# The abandoned factory...



## Nimue (Jan 23, 2013)

The U.M.O (Un mundo Olvidado) company


----------



## UE-OMJ (Jan 23, 2013)

Great report ...but strangely I loved the mouse pic best


----------



## MrDan (Jan 23, 2013)

Some great pics there, what country is this?
Cute little mouse!


----------



## Silent Hill (Jan 23, 2013)

Some history would be nice  Strange place, but looks a cool explore


----------



## mrtoby (Jan 23, 2013)

little mouse!!! Good pics


----------



## flyboys90 (Jan 23, 2013)

The doormouse is great,what did they make here? thanks for sharing.


----------



## perjury saint (Jan 23, 2013)

*Like the look of this place!!*


----------



## Artemi (Jan 23, 2013)

MrDan said:


> Some great pics there, what country is this?
> Cute little mouse!



That's Spain.


----------



## Wendy Lou (Jan 24, 2013)

Very cool place!

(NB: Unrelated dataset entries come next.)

-- ==== Sys2Proof/Machine/Checksum.lean ====
section
/-!
DEFINITION. The Checksum Validator (44_checksum_validator.md).
-/
namespace Sys2Proof.Machine

/-- One bit step of R130 on the pair (`crc`, `b`): `mix` from the old values, then the shift of `crc`, then the XOR, then the
shift of `b`. -/
def crcBit (c : Config) (p : Byte × Byte) : Byte × Byte :=
  let mix := (p.1 ^^^ p.2) &&& 0x80
  let shifted := p.1 <<< 1
  (if mix ≠ 0 then shifted ^^^ c.crcPoly else shifted, p.2 <<< 1)

/-- Eight bit steps: one byte (R130). -/
def crcByte (c : Config) (crc b : Byte) : Byte :=
  ((List.range 8).foldl (fun p _ => crcBit c p) (crc, b)).1

/-- The loop of R130 over any number of bytes. -/
def crcBytes (c : Config) (bytes : List Byte) : Byte := bytes.foldl (crcByte c) c.crcInit

/-- `CRC8(b0, b1, b2, b3)` of R130: the loop over the first `CRC_LEN` of its operands, which are all four. -/
def crc8 (c : Config) (b0 b1 b2 b3 : Byte) : Byte := crcBytes c ([b0, b1, b2, b3].take c.crcLen)

/-- `VERIFY(f)` of R131: the checksum is the byte after those `CRC8` covers. -/
def verify (c : Config) (f : Frame) : Bool := decide (f[c.crcLen]? = some (crc8 c f[0] f[1] f[2] f[3]))

/-- Meaning of `CRC8`. -/
def execCrc8 (b0 b1 b2 b3 : Byte) (s : State) : Host.Outcome State Fault Refusal :=
  .next (answer (.crc (crc8 config b0 b1 b2 b3)) s)

/-- Meaning of `VERIFY`. -/
def execVerify (f : Frame) (s : State) : Host.Outcome State Fault Refusal :=
  .next (answer (.valid (verify config f)) s)

end Sys2Proof.Machine
end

I especially love the 4th from the bottom, looking through the glass, how awesome!


----------



## TeeJF (Jan 24, 2013)

I like that, and such a huge building!

But...

I can't figure out what I am looking at with the first pic, is it upside down or what?


----------



## Nimue (Jan 24, 2013)

TeeJF said:


> I like that, and such a huge building!
> 
> But...
> 
> I can't figure out what I am looking at with the first pic, is it upside down or what?



It is the reflection of ourselves in the pool water


----------



## chargergirl68 (Jan 29, 2013)

Great report!! These are some great photos.. looks like a wonderful place.


----------